Мой язык заплетался, а в теле царила приятная усталость. Хотелось привалиться к любому из плечей и заснуть.
— Как-как! Как сможешь, так и будешь!
Кто-то принес и поставил передо мной еще один коктейль.
— Да знаете ли вы, что хуже пьяного телепортера может быть только пьяный ассассин…
Получив мягкий толчок в бок, я повернулась. Пьяные глаза Рена Декстера улыбались; в руках он держал рюмку с водкой, которой мне же и отсалютовал.
Красота!
Часом позже портье отеля «Ritz Carlton» лицезрел странную не совсем трезвую посетительницу, пытающуюся объяснить, что ей нужен президентский люкс. Да, для нее одной. Да, именно президентский. Желательно очень просторный и с кучей диванов, так как по ночам она любит спать в разных местах. И на полу, и в креслах, и даже на матрасах, если таковые имеются.
Дежуривший в эту ночь Павел Громов, привыкший к различным причудам гостей, заверил, что в номере с площадью в двести тридцать семь квадратных метров может разместиться одновременно до десяти-двенадцати посетителей. Уверена ли дама, что ей требуются дополнительные спальные места?
Дама смешно икнула и отрицательно покачала головой, мол, в таком случае ей достаточно имеющихся. Протянула паспорт и деньги.
Громов только потом понял, что удивило его больше всего: девушка в спортивной куртке, прописанная в каком-то провинциальном городе, даже не спросила про цену апартаментов.
Глава 3
Все еще Москва
Просыпаясь, Мак Аллертон чувствовал пульсирующую головную боль, привкус алкоголя во рту и тошнотворное брожение в желудке. Мда, кто-то вчера слишком много съел и выпил… Лениво ползающие в голове мысли иногда притормаживали, чтобы прислушаться к разговору, доносящемуся из соседней комнаты.
— Зачем было снимать такие хоромы, Ди? Могла бы закинуть нас к Дэйну, и все дела.
— Ну, вот еще! Весь смысл отдыха в том, чтобы проводить время далеко от дома. А сейчас вы как раз далеко.
— Во сколько обошелся тебе этот дворец?
Очевидно Бернарда и Лагерфельд (собака, добрый, как огурец, судя по голосу…) завтракали в гостиной. Позвякивал фарфор; пахло свежесваренным кофе и яичницей с беконом. Слюноотделение усилилось, хорошо бы встать и забросить в трюм нормальной еды.
–…какая разница, Стив? Деньги — это энергия, предназначенная для того, чтобы приносить радость. Вот и пусть приносит. Отдавая ее с благодарностью, умея радоваться тому, что получаем взамен, мы привлекаем в десятки раз больше.
— Дрейк точно оказал на тебя влияние.
— И потом, если бы не этот номер, Мак с Реном не провели бы полночи, играя в шахматы. Правда, они, по-моему, решили, что это солдатики, но кого это заботит. Помнишь, как смешно Чейзер пытался оседлать коня пальцами?

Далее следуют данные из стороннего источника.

-- ==== Sys2Proof/Laws/Padding.lean ====
section
/-! SUPPORT. What PAD does, said once: with the message bytes of the block readable it fills the block register with the
padded bytes, and otherwise it faults with the fault of one of those reads. Cite these lemmas; a tactic that unfolds
`padBlock` unfolds sixteen words. -/

namespace Sys2Proof.Machine

/-- R62: the length field is exact where the bit length fits it (R29 makes it fit in every state a run reaches). -/
theorem bitLength_of_fits {len : Nat} (h : 8 * len < 2 ^ 64) : bitLength len = BitVec.ofNat 64 (8 * len) :=
  if_pos h

/-- R121: the four cases, the message bytes given by a function. -/
def paddedByteOf (m : Nat → Byte) (len n i : Nat) : Byte :=
  if i < len then m i
  else if i = len then 0x80#8
  else if i < 64 * n - 8 then 0x00#8
  else if i < 64 * n then byte64 (bitLength len) (i - (64 * n - 8))
  else Config.unstatedPaddedByte len n i

/-- R61: word `t` of block `blk`. -/
def paddedWordOf (m : Nat → Byte) (len n blk t : Nat) : Word :=
  be32 (paddedByteOf m len n (64 * blk + 4 * t)) (paddedByteOf m len n (64 * blk + 4 * t + 1))
    (paddedByteOf m len n (64 * blk + 4 * t + 2)) (paddedByteOf m len n (64 * blk + 4 * t + 3))

theorem paddedByte_ok {r : Nat → Except Fault Byte} {m : Nat → Byte} {len n i : Nat} (h : i < len → r i = .ok (m i)) :
    paddedByte r len n i = .ok (paddedByteOf m len n i) := by
  simp only [paddedByte, paddedByteOf]
  split
  · next h1 => exact h h1
  · repeat' split
    all_goals rfl

/-- A padded byte faults only with the fault of the message byte it reads, below `len`. -/
theorem paddedByte_error {r : Nat → Except Fault Byte} {len n i : Nat} {f : Fault} :
    paddedByte r len n i = .error f ↔ i < len ∧ r i = .error f := by
  simp only [paddedByte]
  split
  · next h1 => simp [h1]
  · next h1 => repeat' split
               all_goals simp [h1]

theorem paddedWord_ok {r : Nat → Except Fault Byte} {m : Nat → Byte} {len n blk t : Nat} (ht : t < 16)
    (h : ∀ i, 64 * blk ≤ i → i < len → i < 64 * blk + 64 → r i = .ok (m i)) :
    paddedWord r len n blk t = .ok (paddedWordOf m len n blk t) := by
  simp only [paddedWord, paddedWordOf]
  rw [paddedByte_ok fun hl => h _ (by omega) hl (by omega), paddedByte_ok fun hl => h _ (by omega) hl (by omega),
    paddedByte_ok fun hl => h _ (by omega) hl (by omega), paddedByte_ok fun hl => h _ (by omega) hl (by omega)]
  rfl

/-- A word faults only with the fault of one of its four bytes. -/
theorem paddedWord_error {r : Nat → Except Fault Byte} {len n blk t : Nat} {f : Fault}
    (h : paddedWord r len n blk t = .error f) :
    ∃ k, k < 4 ∧ 64 * blk + 4 * t + k < len ∧ r (64 * blk + 4 * t + k) = .error f := by
  have key : ∀ k, paddedByte r len n (64 * blk + 4 * t + k) = .error f →
      64 * blk + 4 * t + k < len ∧ r (64 * blk + 4 * t + k) = .error f := fun k hk => paddedByte_error.mp hk
  simp only [paddedWord] at h
  cases h0 : paddedByte r len n (64 * blk + 4 * t) with
  | error e =>
    rw [h0] at h
    injection h with h
    exact ⟨0, by omega, key 0 (h ▸ h0)⟩
  | ok b0 =>
    cases h1 : paddedByte r len n (64 * blk + 4 * t + 1) with
    | error e =>
      rw [h0, h1] at h
      injection h with h
      exact ⟨1, by omega, key 1 (h ▸ h1)⟩
    | ok b1 =>
      cases h2 : paddedByte r len n (64 * blk + 4 * t + 2) with
      | error e =>
        rw [h0, h1, h2] at h
        injection h with h
        exact ⟨2, by omega, key 2 (h ▸ h2)⟩
      | ok b2 =>
        cases h3 : paddedByte r len n (64 * blk + 4 * t + 3) with
        | error e =>
          rw [h0, h1, h2, h3] at h
          injection h with h
          exact ⟨3, by omega, key 3 (h ▸ h3)⟩
        | ok b3 => rw [h0, h1, h2, h3] at h; cases h

/-- With the message bytes of block `BLK` readable, the block is made of the padded bytes. -/
theorem padBlock_ok {s : State} {m : Nat → Byte}
    (h : ∀ i, 64 * s.BLK.toNat ≤ i → i < s.LEN.toNat → i < 64 * s.BLK.toNat + 64 → memRead .msg i s = .ok (m i)) :
    padBlock s = .ok (Vector.ofFn fun t => paddedWordOf m s.LEN.toNat s.NBLK.toNat s.BLK.toNat t.val) := by
  unfold padBlock
  rw [collect_ok_iff]
  intro i hi
  rw [Vector.getElem_ofFn]
  exact paddedWord_ok hi h

/-- The block faults only with the fault of a message byte of block `BLK`, below `LEN`. -/
theorem padBlock_error {s : State} {f : Fault} (h : padBlock s = .error f) :
    ∃ i, 64 * s.BLK.toNat ≤ i ∧ i < s.LEN.toNat ∧ i < 64 * s.BLK.toNat + 64 ∧ memRead .msg i s = .error f := by
  unfold padBlock at h
  obtain ⟨t, ht, hw⟩ := collect_error _ _ _ h
  obtain ⟨k, hk, hl, hr⟩ := paddedWord_error hw
  exact ⟨_, by omega, hl, by omega, hr⟩

theorem execPad_of_ok {s : State} {b : Vector Word 16} (h : padBlock s = .ok b) :
    execPad s = .next ((s.setB b).setPHASE .wcopy) := by
  unfold execPad; rw [h]

theorem execPad_of_error {s : State} {f : Fault} (h : padBlock s = .error f) : execPad s = .fault f := by
  unfold execPad; rw [h]

end Sys2Proof.Machine
end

— А потом проскакать по полю до самого короля, размахивая зубочисткой как мечом? Ха-ха, да я на всю жизнь запомнил…
Откуда-то из соседнего кресла доносился раскатистый храп не то Дэйна, не то Аарона. Мак едва не пропустил из-за него следующую фразу Бернарды.
— Слушай, Стив, а ты сам вообще не пьянеешь? Ты ведь тоже пил вчера будь здоров.

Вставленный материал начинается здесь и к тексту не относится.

/-- R193: the string determines the hash state. -/
theorem render_inj {h h' : Vector Word 8} (same : render h = render h') : h = h' := by
  refine Vector.ext fun i hi => eq_of_nibbles_eq fun c => hexdigit_inj ?_
  have character := getElem_render_nibble h ⟨i, hi⟩ c
  have character' := getElem_render_nibble h' ⟨i, hi⟩ c
  simp only [same] at character
  exact character.symm.trans character'

/-- Settles O41: sixteen codes, and a nibble known from its code. -/
theorem renderIsInjectiveHex : Obligations.RenderIsInjectiveHex := by
  refine ⟨by decide, isHexCode_render, fun h h' => ⟨render_inj, fun same => same ▸ rfl⟩⟩

end Sys2Proof.Machine
end

section
/-! PROOFS. Reset (spec/10_state.md R35, spec/70_reset_and_hazards.md R290) and the rest phases (spec/44_sequencer.md
R207, R208). -/

namespace Sys2Proof.Machine

/-- Settles O49: each value stands in the definition of the reset state. -/
theorem resetLeaves : Obligations.ResetLeaves := by
  refine fun cap => ⟨rfl, rfl, rfl, rfl, fun _ => rfl, rfl, rfl, fun n k => ?_⟩
  simp [systemReset]

/-- R269: after a reset no byte of message memory is readable. -/
theorem memRead_msg_resetEvent (s : State) (a : Nat) (b : Byte) : memRead .msg a (resetEvent s) ≠ .ok b := by
  intro h
  obtain ⟨_, written⟩ := memRead_msg_ok.mp h
  cases written

/-- Settles O50: the reset event installs the reset state, and keeps the inputs, the responses and the capacity. -/
theorem resetEventDiscards : Obligations.ResetEventDiscards := fun _ _ input =>
  ⟨_, step_reset input, rfl, rfl, rfl, rfl, memRead_msg_resetEvent _, rfl, rfl, rfl⟩

/-- R205: in a rest phase a turn of CORE changes nothing. -/
theorem coreStep_rest {s : State} (h : s.PHASE = .idle ∨ s.PHASE = .done) : coreStep s = .next s :=
  h.elim coreStep_idle coreStep_done

/-- Settles O40: in a rest phase a step takes its input and changes nothing. -/
theorem restPhasesWait : Obligations.RestPhasesWait := by
  refine ⟨⟨rfl, rfl⟩, fun s => ⟨⟨s, rfl, sameBut_self _ s⟩, s, rfl, sameBut_self _ s⟩, fun s rest turn => ?_⟩
  have waits : step s = .next (dropEvent s) := by
    rw [step, turn]
    exact coreStep_rest rest
  exact ⟨_, waits, rfl, sameBut_setInputs s s.inputs.tail⟩

end Sys2Proof.Machine
end

section
/-! PROOFS. The turns of CORE (spec/44_sequencer.md R205, R206), said once: each transition of the sequencer with its
condition and its writes. Every invariant of CORE is a case analysis over these. -/

namespace Sys2Proof.Machine

/-- R206: what a turn of CORE that goes on does, one constructor for each transition. -/
inductive CoreTurn (s : State) : State → Prop where
  /-- R207, R208: CORE waits. -/
  | rest : s.PHASE = .idle ∨ s.PHASE = .done → CoreTurn s s
  /-- R123: a digest computation starts. -/
  | init : s.PHASE = .init → CoreTurn s
      ((((s.setH IV).setNBLK (BitVec.ofNat 64 (nblocks s.LEN.toNat))).setBLK 0#64).setPHASE .pad)
  /-- R124: a block is assembled. -/
  | pad (b : Vector Word 16) : s.PHASE = .pad → padBlock s = .ok b → CoreTurn s ((s.setB b).setPHASE .wcopy)
  /-- R142: the block becomes the start of the schedule. -/
  | wcopy : s.PHASE = .wcopy → CoreTurn s (((s.setW (copyBlock s.B s.W)).setJ 16#6).setPHASE .expand)
  /-- R143: one more schedule word. -/
  | expandNext : s.PHASE = .expand → s.J.toNat < 63 →
      CoreTurn s ((s.setW (expandSchedule s.W s.J)).setJ (s.J + 1#6))
  /-- R143: the last schedule word. -/
  | expandLast : s.PHASE = .expand → s.J.toNat = 63 →
      CoreTurn s ((s.setW (expandSchedule s.W s.J)).setPHASE .ldwv)
  /-- R164: the working variables are loaded. -/
  | ldwv : s.PHASE = .ldwv → CoreTurn s (((s.setV s.H).setJ 0#6).setPHASE .round)
  /-- R165: one more round. -/
  | roundNext : s.PHASE = .round → s.J.toNat < 63 →
      CoreTurn s ((s.setV (roundAt s.V s.W s.J)).setJ (s.J + 1#6))
  /-- R165: the last round. -/
  | roundLast : s.PHASE = .round → s.J.toNat = 63 → CoreTurn s ((s.setV (roundAt s.V s.W s.J)).setPHASE .ffwd)
  /-- R166: another block follows. -/
  | ffwdNext : s.PHASE = .ffwd → s.BLK.toNat + 1 < s.NBLK.toNat →
      CoreTurn s (((s.setH (feedForward s.H s.V)).setBLK (s.BLK + 1#64)).setPHASE .pad)
  /-- R166: that was the last block. -/
  | ffwdLast : s.PHASE = .ffwd → s.NBLK.toNat ≤ s.BLK.toNat + 1 →
      CoreTurn s (((s.setH (feedForward s.H s.V)).setBLK (s.BLK + 1#64)).setPHASE .render)
  /-- R192: the digest string is written. -/
  | render : s.PHASE = .render → CoreTurn s ((s.setDIGEST (render s.H)).setPHASE .done)

/-- An outcome known to be the next state `t` leads nowhere else. -/
theorem eq_of_next {r : Result} {t u : State} (h : r = .next t) (h' : r = .next u) : u = t :=
  Host.Outcome.next.inj (h'.symm.trans h)

/-- R27: an index that is not below 63 is 63. -/
theorem toNat_eq_of_not_lt {j : BitVec 6} (h : ¬ j.toNat < 63) : j.toNat = 63 := by
  have := j.isLt
  omega

/-- R206: a turn of CORE that goes on makes one of the transitions. -/
theorem coreTurn_of_coreStep {s t : State} (h : coreStep s = .next t) : CoreTurn s t := by
  cases hp : s.PHASE with
  | idle =>
    obtain rfl := eq_of_next (coreStep_idle hp) h
    exact .rest (.inl hp)
  | init => exact eq_of_next (coreStep_init hp) h ▸ .init hp
  | pad =>
    rw [coreStep_pad hp] at h
    rcases execPad_cases s with ⟨b, block, outcome⟩ | ⟨f, _, outcome⟩
    · exact eq_of_next outcome h ▸ .pad b hp block
    · cases outcome.symm.trans h
  | wcopy => exact eq_of_next (coreStep_wcopy hp) h ▸ .wcopy hp
  | expand =>
    obtain rfl := eq_of_next (coreStep_expand hp) h
    split
    · next below => exact .expandNext hp below
    · next last => exact .expandLast hp (toNat_eq_of_not_lt last)
  | ldwv => exact eq_of_next (coreStep_ldwv hp) h ▸ .ldwv hp
  | round =>
    obtain rfl := eq_of_next (coreStep_round hp) h
    split
    · next below => exact .roundNext hp below
    · next last => exact .roundLast hp (toNat_eq_of_not_lt last)
  | ffwd =>
    obtain rfl := eq_of_next (coreStep_ffwd hp) h
    rcases Nat.lt_or_ge (s.BLK.toNat + 1) s.NBLK.toNat with another | last
    · rw [phaseAfterBlock_of_lt another]
      exact .ffwdNext hp another
    · rw [phaseAfterBlock_of_le last]
      exact .ffwdLast hp last
  | render => exact eq_of_next (coreStep_render hp) h ▸ .render hp
  | done =>
    obtain rfl := eq_of_next (coreStep_done hp) h
    exact .rest (.inr hp)

/-- R260: a turn of CORE makes one of the transitions, or it is PAD and faults. -/
theorem coreStep_cases (s : State) :
    (∃ t, coreStep s = .next t ∧ CoreTurn s t) ∨
      (∃ f, coreStep s = .fault f ∧ s.PHASE = .pad ∧ padBlock s = .error f) := by
  have goesOn : ∀ {t}, coreStep s = .next t → ∃ t, coreStep s = .next t ∧ CoreTurn s t :=
    fun h => ⟨_, h, coreTurn_of_coreStep h⟩
  cases hp : s.PHASE with
  | idle => exact .inl (goesOn (coreStep_idle hp))
  | init => exact .inl (goesOn (coreStep_init hp))
  | pad =>
    rcases execPad_cases s with ⟨b, _, outcome⟩ | ⟨f, block, outcome⟩
    · exact .inl (goesOn ((coreStep_pad hp).trans outcome))
    · exact .inr ⟨f, (coreStep_pad hp).trans outcome, rfl, block⟩
  | wcopy => exact .inl (goesOn (coreStep_wcopy hp))
  | expand => exact .inl (goesOn (coreStep_expand hp))
  | ldwv => exact .inl (goesOn (coreStep_ldwv hp))
  | round => exact .inl (goesOn (coreStep_round hp))
  | ffwd => exact .inl (goesOn (coreStep_ffwd hp))
  | render => exact .inl (goesOn (coreStep_render hp))
  | done => exact .inl (goesOn (coreStep_done hp))

end Sys2Proof.Machine
end

section
/-! PROOFS. The invariant (spec/10_state.md R27 to R37): it holds after reset, and every step keeps it. Each turn of
CORE needs one fact: the schedule that EXPAND extends, the round that ROUND adds, the index that FFWD counts. -/

namespace Sys2Proof.Machine

/-! ## What the phase makes of the invariant -/

/-- R30: CORE processes no block unless it is busy. -/
theorem phaseInBlock_of_not_busy {s : State} (h : busyFlag s = false) : phaseInBlock s.PHASE = false := by
  rcases (busyFlag_eq_false s).mp h with h | h <;> rw [h] <;> rfl

/-- R30: a phase in which CORE processes a block. -/
theorem phaseInBlock_of_eq {s : State} {p : Phase} (hp : s.PHASE = p) (h : phaseInBlock p = true) :
    phaseInBlock s.PHASE = true := hp ▸ h

/-- R30: a busy CORE is in no rest phase. -/
theorem not_rest_of_busy {s : State} (busy : busyFlag s = true) : ¬(s.PHASE = .idle ∨ s.PHASE = .done) := by
  rw [← busyFlag_eq_false, busy]
  decide

/-- With no block in progress the invariant is about message memory, `LEN` and a finished digest. -/
theorem Invariant.of_not_inBlock {s : State} (memWf : s.MSG.wf = true)
    (memWithin : memoryWithin s.MSG s.msgCap.val = true) (lenWithin : s.LEN.toNat ≤ s.msgCap.val)
    (outside : phaseInBlock s.PHASE = false)
    (digestHex : s.PHASE = .done → ∀ n : Fin 64, isHexCode s.DIGEST[n] = true) : Invariant s where
  memWf := memWf
  memWithin := memWithin
  lenWithin := lenWithin
  blkBelow h := by simp [outside] at h
  nblkIs h := by simp [outside] at h
  jExpand h := by simp [h, phaseInBlock] at outside
  schedulePart h := by simp [h, phaseInBlock] at outside
  scheduleWhole h := by rcases h with h | h | h <;> simp [h, phaseInBlock] at outside
  varsPart h := by simp [h, phaseInBlock] at outside
  varsWhole h := by simp [h, phaseInBlock] at outside
  digestHex := digestHex

/-- At the start of a block (PAD) and with the block assembled (WCOPY) the invariant adds the two counters. -/
theorem Invariant.of_block_start {s : State} (memWf : s.MSG.wf = true)
    (memWithin : memoryWithin s.MSG s.msgCap.val = true) (lenWithin : s.LEN.toNat ≤ s.msgCap.val)
    (start : s.PHASE = .pad ∨ s.PHASE = .wcopy) (blkBelow : s.BLK.toNat < s.NBLK.toNat)
    (nblkIs : s.NBLK.toNat = nblocks s.LEN.toNat) : Invariant s where
  memWf := memWf
  memWithin := memWithin
  lenWithin := lenWithin
  blkBelow _ := blkBelow
  nblkIs _ := nblkIs
  jExpand h := by simp [h] at start
  schedulePart h := by simp [h] at start
  scheduleWhole h := by rcases h with h | h | h <;> simp [h] at start
  varsPart h := by simp [h] at start
  varsWhole h := by simp [h] at start
  digestHex h := by simp [h] at start

/-- Within a block a turn of CORE changes neither message memory nor the counters; what it must bring is what its new
phase asks of the schedule and the working variables. -/
theorem Invariant.within_block {s t : State} (inv : Invariant s) (inBlock : phaseInBlock s.PHASE = true)
    (unfinished : t.PHASE ≠ .done := by simp) (sameMSG : t.MSG = s.MSG := by simp)
    (sameCap : t.msgCap = s.msgCap := by simp) (sameLEN : t.LEN = s.LEN := by simp)
    (sameBLK : t.BLK = s.BLK := by simp) (sameNBLK : t.NBLK = s.NBLK := by simp)
    (jExpand : t.PHASE = .expand → 16 ≤ t.J.toNat := by simp)
    (schedulePart : t.PHASE = .expand → ∀ i : Fin 64, i.val < t.J.toNat → t.W[i] = (expand t.B)[i] := by simp)
    (scheduleWhole : t.PHASE = .ldwv ∨ t.PHASE = .round ∨ t.PHASE = .ffwd → t.W = expand t.B := by simp)
    (varsPart : t.PHASE = .round → t.V = roundsFrom t.H t.W t.J.toNat := by simp)
    (varsWhole : t.PHASE = .ffwd → t.V = roundsFrom t.H t.W 64 := by simp) : Invariant t where
  memWf := sameMSG ▸ inv.memWf
  memWithin := sameMSG ▸ sameCap ▸ inv.memWithin
  lenWithin := sameLEN ▸ sameCap ▸ inv.lenWithin
  blkBelow _ := sameBLK ▸ sameNBLK ▸ inv.blkBelow inBlock
  nblkIs _ := sameNBLK ▸ sameLEN ▸ inv.nblkIs inBlock
  jExpand := jExpand
  schedulePart := schedulePart
  scheduleWhole := scheduleWhole
  varsPart := varsPart
  varsWhole := varsWhole
  digestHex h := absurd h unfinished

/-! ## Reset and host commands -/

/-- Settles O51: no message, no block in progress and no finished digest. -/
theorem invariantAtReset : Obligations.InvariantAtReset :=
  fun cap => .of_not_inBlock rfl rfl (Nat.zero_le cap.val) rfl (by simp [State.resetWith])

/-- R290: a reset event restores the invariant. -/
theorem invariant_resetEvent (s : State) : Invariant (resetEvent s) :=
  .of_not_inBlock rfl rfl (Nat.zero_le s.msgCap.val) rfl (by simp)

/-- R226 to R228: the effect of a host command keeps the invariant; each comes with `BUSY = 0`, and the arguments of
SETLEN and WRMSG are in range. -/
theorem CommandEffect.keeps_invariant {s u : State} {i : Instr} {c : RspCode} (inv : Invariant s)
    (h : CommandEffect s i c u) : Invariant u := by
  cases h with
  | none => exact inv
  | setlen n free within =>
    exact .of_not_inBlock inv.memWf inv.memWithin within (phaseInBlock_of_not_busy free) inv.digestHex
  | wrmsg addr byte free below =>
    exact .of_not_inBlock (Memory.write_wf _ _ _ inv.memWf) (memoryWithin_write _ _ _ _ below inv.memWithin)
      inv.lenWithin (phaseInBlock_of_not_busy free) inv.digestHex
  | start free => exact .of_not_inBlock inv.memWf inv.memWithin inv.lenWithin rfl (by simp)

/-- R225: the processing of a command word keeps the invariant. -/
theorem processCommand_keeps_invariant {s t : State} {w : CommandWord} (inv : Invariant s)
    (h : processCommand w s = .next t) : Invariant t := by
  rcases processCommand_cases w s with ⟨_, _, outcome⟩ | ⟨_, c, d, u, _, _, outcome, effect, _⟩
  · exact eq_of_next outcome h ▸ invariant_respond inv _ _
  · exact eq_of_next outcome h ▸ invariant_respond (effect.keeps_invariant inv) _ _

/-! ## The turns of CORE -/

section
variable {s : State} (inv : Invariant s)
include inv

/-- R143: after EXPAND the schedule agrees with `expand(B)` up to `J`. -/
theorem expandSchedule_agrees_of_invariant (hp : s.PHASE = .expand) (t : Fin 64) (ht : t.val ≤ s.J.toNat) :
    (expandSchedule s.W s.J)[t] = (expand s.B)[t] :=
  expandSchedule_agrees (isSchedule_expand s.B) (inv.jExpand hp) (inv.schedulePart hp) t ht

Лагерфельд смачно что-то жевал, желудок Чейзера едва не вывернулся из тела, пытаясь достичь соседнего помещения еще до того, как хозяин поднимется с лежанки.
— Пьянею. Только мой организм умеет входить в режим очистки от интоксикации. Я же нейрограф. Тебя, вон, за минуту на ноги поставил… сейчас и остальные подтянутся, сделаю из них бодрячков. У нас сегодня большие планы?
— Наполеоновские.
— Какие?
— Ну… очень большие.
— Тем более, пора всех будить.
— Ага. С меня хватит столицы. Как только все позавтракают, покатаю вас по миру.
Заслышав приближающиеся шаги, Мак наконец разлепил глаза; тот, кто храпел справа — а им все-таки оказался Дэйн, — тоже затих, предчувствуя не то скорую тряску за плечо, не то бодрящую инъекцию в пятую точку.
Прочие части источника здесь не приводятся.